The process of collection of VAT is often safely categorized into two broad heads based on the method of collection of value-added tax.
Account-based collection of VAT:
Under the account-based method of collection, sale receipts aren't used, instead, tax is calculated on the value-added. Value added is calculated because of the difference between revenues and allowable purchases. Most countries don't use this method of computing and collecting VAT; however, Japan still uses this manner for tax collection.
Invoice-based collection of VAT:
Under the invoice VAT collection, sale receipts or invoice is employed to compute the corresponding Vat. Traders, after they sell their goods and services, offer invoice containing separate details of VAT collected. Most countries within the world today use the invoice- based method of VAT collection.
Another way to categorize VAT collection is to classify it supported the timing of collection.

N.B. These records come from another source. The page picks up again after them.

-- ==== Sys2Proof/Machine/Cimp.lean ====
section
/-! DEFINITION. Writing the weight tiles (spec/07): the command ring of each programming unit, erase, program-verify, top-up and
calibration in the darkroom, spares and defects, retirement, the deck-map switch, drift and the statistics unit's arming. -/

namespace Sys2Proof.Machine

/-! ### The command ring (R218 to R220, Tables 07-4 and 07-5) -/

/-- The physical address of ring entry `i` of die `d`. -/
def State.cimpSlot (s : State) (d i : Nat) : Nat := s.fget F.CIMP_RINGBASE_PPN d * 4096 + 32 * i

/-- Whether a field of an entry that its command leaves reserved is not 0, or a MAPSET byte names no deck (STATUS 0x1A). -/
def cmdReserved (b : List Byte) : Bool :=
  let op := leAt b 0 1
  let arg := leAt b 5 1
  decide (7 < leAt b 4 1) ||
  (match op with | 2 => decide (15 < arg) | 6 => decide (1 < arg) | _ => arg != 0) ||
  (op != 2 && op != 5 && leAt b 8 8 != 0) || (op == 2 && decide (2 ^ 40 ≤ leAt b 8 8)) ||
  (leAt b 16 2 != 0 && !(op == 2 && bit arg 2)) || (op != 2 && leAt b 18 6 != 0) ||
  (op == 5 && (List.range 8).any (fun k => decide (7 < leAt b (8 + k) 1) && leAt b (8 + k) 1 != 0xFF))

/-- Read the entries from TAIL up to HEAD (R218); `fuel` bounds them. -/
def State.cimpFetch (s : State) (d : Nat) : Nat → State
  | 0 => s
  | fuel + 1 =>
    let size := s.fget F.CIMP_RINGCFG_SIZEM1 d + 1
    let i := s.fget F.CIMP_TAIL_INDEX d
    if !s.flag F.CIMP_RINGCFG_EN d || i == s.fget F.CIMP_HEAD_INDEX d % size then s
    else
      let b := s.load (s.cimpSlot d i) 32
      let c : TileCmd :=
        { idx := some i, op := leAt b 0 1, tile := leAt b 2 2, deck := leAt b 4 1 % 8, arg := leAt b 5 1, src := leAt b 8 8,
          block := leAt b 16 2, tagpfx := leAt b 18 6, rsvd := cmdReserved b, running := false, step := 0, count := 0, out := false,
          susp := false, sums := [], trim := [] }
      ((s.setCmds d (s.cmds d ++ [c])).fset F.CIMP_TAIL_INDEX ((i + 1) % size) d).cimpFetch d fuel

/-- Finish a command: STATUS, RESULT and DONE in its entry, the completion interrupt, and a report card from STATUS 0x03 up
(R218, R219). -/
def State.cimpFinish (s : State) (d : Nat) (c : TileCmd) (st res : Nat) : State :=
  let s := match c.idx with
    | none => s
    | some i =>
      let a := s.cimpSlot d i
      let s := ((s.store (a + 1) [BitVec.ofNat 8 st]).store (a + 6) (leBytes 2 res)).store (a + 24) (leBytes 8 s.now)
      { s with irqCimp := s.irqCimp ||| 2 ^ d }
  let s := s.setCmds d ((s.cmds d).filter (fun x => x != c))
  if 3 ≤ st then s.cimpCard d c.tile c.deck st res (s.fget F.CIMP_RINGCFG_CTX d) else s

/-- Replace a command. -/
def State.setCmd (s : State) (d : Nat) (c c' : TileCmd) : State := s.setCmds d ((s.cmds d).map (fun x => if x = c then c' else x))

/-- The command that runs on a tile. -/
def State.runningOn (s : State) (d t : Nat) : Option TileCmd := (s.cmds d).find? (fun c => c.running && c.tile == t)

/-- Change one deck of a tile. -/
def State.onDeck (s : State) (d t p : Nat) (f : DeckRec → DeckRec) : State := s.setDeck d t p (f ((s.tileX d t).deck p))

/-- Whether a timed program runs on the die's sequencer (R209). -/
def State.timedOn (s : State) (d : Nat) : Bool := match (s.stream d).run with | some p => p.timed | none => false

/-- What refuses a command when it starts (Table 07-5, R220, R239); 0 where nothing does. -/
def State.cmdRefusal (s : State) (d : Nat) (c : TileCmd) : Nat :=
  let x := s.tileX d c.tile
  let k := x.deck c.deck
  if c.op = 0 ∨ 6 < c.op ∨ c.rsvd = true then 0x1A
  else if !s.tilePresent c.tile || x.role == 3 then 0x17
  else match c.op with
    | 1 => if x.select = c.deck ∨ x.lmap.contains c.deck ∨ x.pmap.contains c.deck then 0x10 else if 3000 ≤ k.erases then 0x12 else 0
    | 2 => if k.state = 0 then 0 else 0x11
    | 3 => if k.state = 5 then 0 else 0x11
    | 4 => if k.state = 4 ∨ k.state = 5 then 0 else 0x11
    | 5 => if (List.range 8).all (fun i => let v := c.src / 256 ^ i % 256; v == 0xFF || (x.deck v).state == 5) then 0 else 0x11
    | _ => if x.role = 0 then 0 else 0x11

/-- Tiles of die `d` in the darkroom (R231). -/
def State.darkTiles (s : State) (d : Nat) : List TileCmd := (s.cmds d).filter (fun c => c.running && (c.op == 3 || c.op == 4) && !c.out)
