/-- POWER_FAIL_WARNING: the field supply, at `mv` mV, has stayed below 16.0 V (R544). In Recess nothing else happens, a sequence in
progress goes on, and during start-up the device waits in reset (R65, R555). -/
def execPowerFailWarning (mv : Half) (bad : List (Fin 32)) (flushed : Half) (us : Word) (s : State) : Out State :=
  .next (
    if s.pwr.warn then s
    else
      let s := s.setPwr { s.pwr with warn := true, warnTb := s.now }
      let s := s.count R.PWR_LBCOUNT
      let st := s.pwrState
      if st = 2 ∨ st = 4 ∨ st = 5 ∨ st = 6 then s.pwrCard 1 (leBytes 2 mv.toNat)
      else if s.starting then
        let s := s.pwrCard 1 (leBytes 2 mv.toNat)
        let c := s.fget F.PWR_RSTCAUSE_CAUSE
        s.intoReset (if c = 1 ∨ c = 2 then 4 else c) |>.fset F.PWR_RSTCAUSE_CAUSE c
      else
        let s := (s.fset F.PWR_STAT_STATE 4).setPwr { s.pwr with cause := some 0 }
        let s := s.aoUpdateAll.pwrCard 1 (leBytes 2 mv.toNat)
        s.powerSequence 0 bad flushed.toNat us.toNat)

/-- POWER_FAIL_CLEAR: the supply has stayed above 18.0 V for 100 ms; a held device restarts with code 0x6, once no thermal hold is
left (R547, R555). -/
def execPowerFailClear (s : State) : Out State :=
  .next (
    if !s.pwr.warn then s
    else
      let s := s.setPwr { s.pwr with warn := false }
      if s.pwrState = 6 ∧ s.pwr.hot = false then s.intoReset 6 else s)

/-- THERMAL_SHUTDOWN: the comparator trips at 125 °C (R552, R554, R555). -/
def execThermalShutdown (bad : List (Fin 32)) (flushed : Half) (us : Word) (s : State) : Out State :=
  .next (
    if s.pwr.hot then s
    else
      let s := s.setPwr { s.pwr with hot := true }
      let st := s.pwrState
      let card (s : State) : State := s.thmCard 5 (s.fget F.THM_STAT_HOTDIE) (s.fget F.THM_STAT_TJ)
      if st = 2 ∨ st = 4 ∨ st = 5 ∨ st = 6 then s
      else
        let s := (s.fset F.PWR_STAT_STATE 5).setPwr { s.pwr with cause := some 1 }
        (card s.aoUpdateAll).powerSequence 1 bad flushed.toNat us.toNat)

/-- THERMAL_HOLD_END: every die reading has stayed below 105 °C for 10 s; the device restarts with code 0x5, once no power-fail
warning stands (R554, R555). -/
def execThermalHoldEnd (s : State) : Out State :=
  .next (
    if !s.pwr.hot then s
    else
      let s := s.setPwr { s.pwr with hot := false }
      if s.pwrState = 2 ∨ (s.pwrState = 6 ∧ s.pwr.warn = false) then s.intoReset 5 else s)

/-! ### Temperature (R548 to R550) -/

/-- The warning threshold in force, in 0.25 °C: outside 85 to 115 °C it acts as the nearer end. -/
def State.warnTh (s : State) : Int := clampInt 340 460 (toSigned 16 (s.fget F.THM_WARNTH_TH))

/-- The hottest die and its reading. -/
def hottest : Nat → List Half → Nat × Int
  | _, [] => (0, -(2 ^ 15 : Nat))
  | k, t :: l =>
    let x := hottest (k + 1) l
    if x.2 ≤ toSigned 16 t.toNat then (k, toSigned 16 t.toNat) else x

/-- THERMAL_READING: the readings of the six dies, in 0.25 °C, every 1 ms: core, WD0 to WD3, field. -/
def execThermalReading (t : List Half) (s : State) : Out State :=
  .next (
    let t := t.take 6
    let s := t.zipIdx.foldl (fun s x =>
      let peak := toSigned 16 (s.fget F.THM_TEMP_PEAK x.2)
      let s := s.fset F.THM_TEMP_NOW x.1.toNat x.2
      let s := s.fset F.THM_TEMP_PEAK (ofSigned 16 (max peak (toSigned 16 x.1.toNat))) x.2
      if x.2 = 5 then s.fset F.ACQ_SUPPLY_TEMP x.1.toNat else s) s
    let h := hottest 0 t
    let tj := ofSigned 16 h.2
    let s := (s.fset F.THM_STAT_HOTDIE h.1).fset F.THM_STAT_TJ tj
    let warn := s.flag F.THM_STAT_WARN
    let s := if !warn && decide (s.warnTh ≤ h.2) then (s.setFlag F.THM_STAT_WARN true).thmCard 1 h.1 tj
      else if warn && decide (h.2 < s.warnTh - 12) then (s.setFlag F.THM_STAT_WARN false).thmCard 2 h.1 tj else s
    let thr := s.flag F.THM_STAT_THROT
    let s := if thr then s.count R.THM_THROTMS else s
    if !thr && decide (480 ≤ h.2) then ((s.setFlag F.THM_STAT_THROT true).fset F.CLK_STAT_THROT 6).thmCard 3 h.1 tj
    else if thr && decide (h.2 < 468) then ((s.setFlag F.THM_STAT_THROT false).fset F.CLK_STAT_THROT 8).thmCard 4 h.1 tj
    else s)

/-! ### The clock (R529, R531) -/

/-- REFCLK_LOSS: the clock monitor declares REFCLK lost: holdover, and device safe state with CAUSE 0x04. -/
def execRefclkLoss (s : State) : Out State :=
  .next (
    if !s.pwr.refOk then s
    else
      let s := s.setPwr { s.pwr with refOk := false }
      let s := s.setFlag F.CLK_STAT_REFOK false
      if s.flag F.CLK_STAT_LOCK then
        ((s.setFlag F.CLK_STAT_HOLDOVER true).clkCard 1 []).diagnose true 4
      else s)

/-- REFCLK_PRESENT: REFCLK is present; a start-up that waits for it at step 1 goes on with step 2 (R531). -/
def execRefclkPresent (s : State) : Out State :=
  .next (
    let s := (s.setPwr { s.pwr with refOk := true }).setFlag F.CLK_STAT_REFOK true
    if s.boot.step = 1 then (s.setBoot { s.boot with step := 2 }).setFlag F.CLK_STAT_LOCK true else s)

/-- PLL_LOCK_LOSS: the PLL has lost lock and regained it after `us` µs (R556, Table 19-13). -/
def execPllLockLoss (us : Word) (s : State) : Out State :=
  .next (if s.flag F.CLK_STAT_LOCK then (s.count R.CLK_UNLOCK).clkCard 2 (leBytes 4 us.toNat) else s)

end Sys2Proof.Machine
end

Accrual- based collection of VAT:
Accrual based collection matches the revenue with the fundamental measure during which it's earned and matches the value of raw materials and expenses to the period of time during which they were made. This method is extremely complicated compared to the cash-based collection of VAT. However, it also throws substantial light on information about any business.
Cash-based collection of VAT:
Cash-based accounting is easier than accrual-based calculation. Emphasis is laid on the cash that's being handled rather than whether all the bills are paid. Whenever a payment is received, that date is recorded as the date of receipt of fund.